7. EXPENSES. Expenses shall be allocated as follows:
a. The Trust shall bear the following expenses: preparation, setting in type,
and
printing of sufficient copies of the Prospectus and Statement of Additional
Information for
distribution to existing shareholders; preparation and printing of reports
and other
communications to existing shareholders; distribution of copies of the
Prospectus, Statement
of Additional Information and all other communications to existing
shareholders;
registration of the Shares under the Federal securities laws; qualification of
the Shares for
sale in the jurisdictions mutually agreed upon by the Trust and the Distributor;
transfer
agent/shareholder servicing agent services; supplying information, prices and
other data to
be furnished by the Trust under this Agreement; and any original issue taxes
or transfer taxes
applicable to the sale or delivery of the Shares or certificates.
b.

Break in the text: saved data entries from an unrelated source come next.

-- ==== Sys2Proof/Tests/Slice0.lean ====
section
/-! SUPPORT. The model's own tests. Expected values come from spec/ (95_test_vectors.md, the worked decodes of 30_encoding.md
section 4, the rules named), never from the model. The theorems named `witness_<Obligation>` show concrete states and
operands that meet all hypotheses of that obligation together, clause by clause. -/

namespace Sys2Proof.Tests

open Sys2Proof Sys2Proof.Machine

/-! ### States -/

/-- The state a step answers, for a step that answers one. -/
def after (o : Host.Outcome State Fault Refusal) : State :=
  match o with
  | .next t => t
  | .fault _ => State.reset
  | .refused _ => State.reset

/-- The step answers a next state. -/
def isNext (o : Host.Outcome State Fault Refusal) : Bool :=
  match o with
  | .next _ => true
  | .fault _ => false
  | .refused _ => false

theorem eq_next_of_isNext {o : Host.Outcome State Fault Refusal} (h : isNext o = true) : o = .next (after o) := by
  cases o <;> first | rfl | cases h

/-- A present latch past Decode. -/
def latch (op : Op) (pc : Word) (rs rt rd : Reg) (imm : Word) (dest : Reg) : Latch :=
  { bubble with present := true, pc := pc, op := op, rs := rs, rt := rt, rd := rd, imm := imm, dest := dest }

/-- After reset, with the program `ws` and the registers `r8`, `r9`. -/
def start (ws : List Word) (r8 r9 : Word) : State := (({ State.reset with imem := ws }).setReg 8 r8).setReg 9 r9

/-- `start`, with the word `w` just fetched at address 0 and nothing else in the pipeline. -/
def decoding (w r8 r9 : Word) : State := { start [w] r8 r9 with ifId := fetchedLatch 0 w, pc := 4 }

/-- A full pipeline: `addi $t0, $zero, 5` in MEM_WB, `lw $t1, 0($zero)` in EX_MEM, `add $t2, $t0, $t0` in ID_EX,
`sw $t1, 4($zero)` in IF_ID, a fifth word to fetch. -/
def full : State :=
  { start [0x20080005, 0x8C090000, 0x01085020, 0xAC090004, 0x00000000] 0 0 with
    pc := 16
    ifId := fetchedLatch 12 0xAC090004
    idEx := latch .ADD 8 8 8 10 0 10
    exMem := latch .LW 4 0 9 0 0 9
    memWb := { latch .ADDI 0 0 8 0 5 8 with aluResult := 5 } }

/-- A `lw $t1, 0($zero)` in ID_EX and the word `w`, fetched at 4, in IF_ID. -/
def behindLoad (w : Word) : State :=
  { start [0x8C090000, w] 3 4 with
    pc := 8, ifId := fetchedLatch 4 w, idEx := { latch .LW 0 0 9 0 0 9 with rtValue := 4 } }

/-- A present latch with `op` in EX_MEM, with the ALU result `a`. -/
def accessing (p : DmemMisaligned) (op : Op) (a : Word) : State :=
  { State.reset with dmemMisaligned := p, exMem := { bubble with present := true, op := op, aluResult := a, storeValue := 7 } }

/-- A present latch with `op` in ID_EX. -/
def executing (op : Op) : State := { State.reset with idEx := latch op 0 1 2 0 4 0 }

/-- Nothing in the pipeline or left to fetch, but for a word in IF_ID. -/
def lone : State := { decoding 0 100 7 with dmem := [(104, 21)] }

/-- `addi $t0, $zero, 5` about to write back, nothing else left. -/
def draining : State :=
  { start [0x20080005] 0 0 with pc := 4, memWb := { latch .ADDI 0 0 8 0 5 8 with aluResult := 5 } }
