-- ==== Sys2Proof/Machine/Flags.lean ====
section
/-! DEFINITION. Codes of states and faults, the fault log's bits, the checks that raise faults, and the CRC unit's
flags (spec 10_state.md R15 to R20, 60_exceptions.md R130, 42_crc.md R115, R117). -/

namespace Sys2Proof.Machine

/-! ## Codes -/

/-- The code of a fault: in the response, in `FAULT_LOG` and in `W.fault` or `R[r].fault` (60_exceptions.md R130). -/
def FaultCode.code : FaultCode → Nat
  | .streamExhausted => 1
  | .illegalWidth => 2
  | .illegalCommand => 3
  | .badState => 4
  | .writerOverflow => 5
  | .badLimit => 6

/-- The bit of `FAULT_LOG` that a fault sets (10_state.md R20). -/
def FaultCode.logBit (c : FaultCode) : Word64 := 1#64 <<< c.code

/-- The value of a unit's fault register: 0 for no fault (10_state.md R15, R17). -/
def faultField (f : Option FaultCode) : BitVec 8 :=
  match f with
  | none => 0
  | some c => BitVec.ofNat 8 c.code

/-- The code of `W.state` (10_state.md R15). -/
def WriterState.code : WriterState → BitVec 2
  | .closed => 0
  | .opened => 1
  | .done => 2
  | .faulted => 3

/-- The code of `R[r].state` (10_state.md R17). -/
def ReaderState.code : ReaderState → BitVec 2
  | .closed => 0
  | .opened => 1
  | .faulted => 3

/-! ## Checks, in the order of 60_exceptions.md R140: the first that fails names the fault -/

/-- The byte count fits the writer's buffer (00_scope.md R5, `WBUF_MAX_BYTES`). -/
def wbufHolds (c : Config) (bytes : Nat) : Bool :=
  match c.wbufMaxBytes with
  | none => true
  | some m => decide (bytes ≤ m)

/-- `W.total + n >= 2^POS_W or ceil8(W.total + n) > WBUF_MAX_BYTES` (40_writer.md R71). -/
def writerOverflows (c : Config) (w : Writer) (n : Nat) : Bool :=
  decide (2 ^ posW ≤ w.total.toNat + n) || !wbufHolds c (ceil8 (w.total.toNat + n))

/-- The checks of `WRITE` and `WRITES` (40_writer.md R71). -/
def writeCheck (c : Config) (w : Writer) (n : Nat) : Option FaultCode :=
  if w.state ≠ .opened then some .badState
  else if !legalWidth n then some .illegalWidth
  else if writerOverflows c w n then some .writerOverflow
  else none

/-- The check of `PADEMIT` (40_writer.md R76). -/
def pademitCheck (w : Writer) : Option FaultCode :=
  if w.state ≠ .opened then some .badState else none

/-- The check of `RLOAD` (41_reader.md R90). -/
def rloadCheck (c : Config) (payload : List Byte) : Option FaultCode :=
  if c.rbufMaxBytes < payload.length then some .badLimit else none

/-- The checks of `ROPEN` (41_reader.md R92). -/
def ropenCheck (b : ReaderBuffer) (limit : Nat) : Option FaultCode :=
  if !b.loaded then some .badState
  else if bitLength b.bytes < limit then some .badLimit
  else none

/-- `count > R[r].limit - R[r].pos` on unbounded integers (41_reader.md R94, R99, R100 (d)). -/
def exhausted (rd : Reader) (count : Nat) : Bool := decide (rd.limit.toNat < rd.pos.toNat + count)

/-- The checks of `READ` and `READS` (41_reader.md R94, R97). -/
def readCheck (rd : Reader) (n : Nat) : Option FaultCode :=
  if rd.state ≠ .opened then some .badState
  else if !legalWidth n then some .illegalWidth
  else if exhausted rd n then some .streamExhausted
  else none

/-- The checks of `SKIP` (41_reader.md R99). -/
def skipCheck (rd : Reader) (count : Nat) : Option FaultCode :=
  if rd.state ≠ .opened then some .badState
  else if exhausted rd count then some .streamExhausted
  else none

/-! ## The CRC unit's flags -/

/-- `C.*` after `CRC32` (42_crc.md R115); `C.expect` is left unchanged. -/
def CrcStatus.computed (c : CrcStatus) (result : CrcWord) : CrcStatus :=
  { c with valid := true, result := result, checked := false, mismatch := false }

/-- `C.*` after `CRCCHK` (42_crc.md R117). -/
def CrcStatus.compared (result expect : CrcWord) : CrcStatus :=
  { valid := true, result := result, checked := true, expect := expect, mismatch := result != expect }

end Sys2Proof.Machine
end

The Adviser shall pay all other expenses incident to the sale and
distribution of
the Shares sold hereunder, including, without limitation: printing and
distributing copies of
the Prospectus, Statement of Additional Information and reports prepared for
use in
connection with the offering of Shares for sale to the public; advertising in
connection with
such offering, including public relations services, sales presentations, media
charges,
preparation, printing and mailing of advertising and sales literature; data
processing
necessary to support a distribution effort; distribution and shareholder
servicing activities
of broker-dealers and other financial institutions; filing fees required by
regulatory
authorities for sales literature and advertising materials; any additional
out-of-pocket
expenses incurred in connection with the foregoing and any other costs of
distribution.
8. COMPENSATION. For the distribution and distribution support services
provided by
the Distributor pursuant to the terms of the Agreement, the Trust shall
reimburse the
Distributor for its out-of-pocket expenses related to the performance of their
duties
hereunder, including, without limitation, telecommunications charges, postage
and delivery
charges, record retention costs, reproduction charges and traveling and lodging
expenses
incurred by officers and employees of the Distributor. All rights of
reimbursement under
this Agreement for expenses incurred by the Distributor as of the termination
date shall
survive the termination of this Agreement. The parties acknowledge that the
Distributor will
receive no compensation, other than expense reimbursement, for distribution
services
rendered.
9. USE OF DISTRIBUTOR'S NAME. The Trust shall not use the name of the
Distributor
nor any of affiliates in the Prospectus, Statement of Additional Information,
sales literature
or other material relating to the Trust in a manner not approved prior thereto
in writing by
the Distributor; provided, however, that the Distributor shall approve all uses
of its and its
affiliates' names that merely refer in accurate terms to their appointments or
that are required
by the Securities and Exchange Commission (the "SEC") or any state securities
commission;
and further provided, that in no event shall such approval be unreasonably
withheld.
10. USE OF TRUST'S NAME. The Distributor nor any of its affiliates shall use
the name
of the Trust or material relating to the Trust on any forms (including any
checks, bank drafts
or bank statements) for other than internal use in a manner not approved prior
thereto in
writing by the Trust; provided, however, that the Trust shall approve all uses
of its name that
merely refer in accurate terms to the appointment of the Distributor hereunder
or that are
required by the SEC or any state securities commission; and further provided,
that in no
event shall such approval be unreasonably withheld.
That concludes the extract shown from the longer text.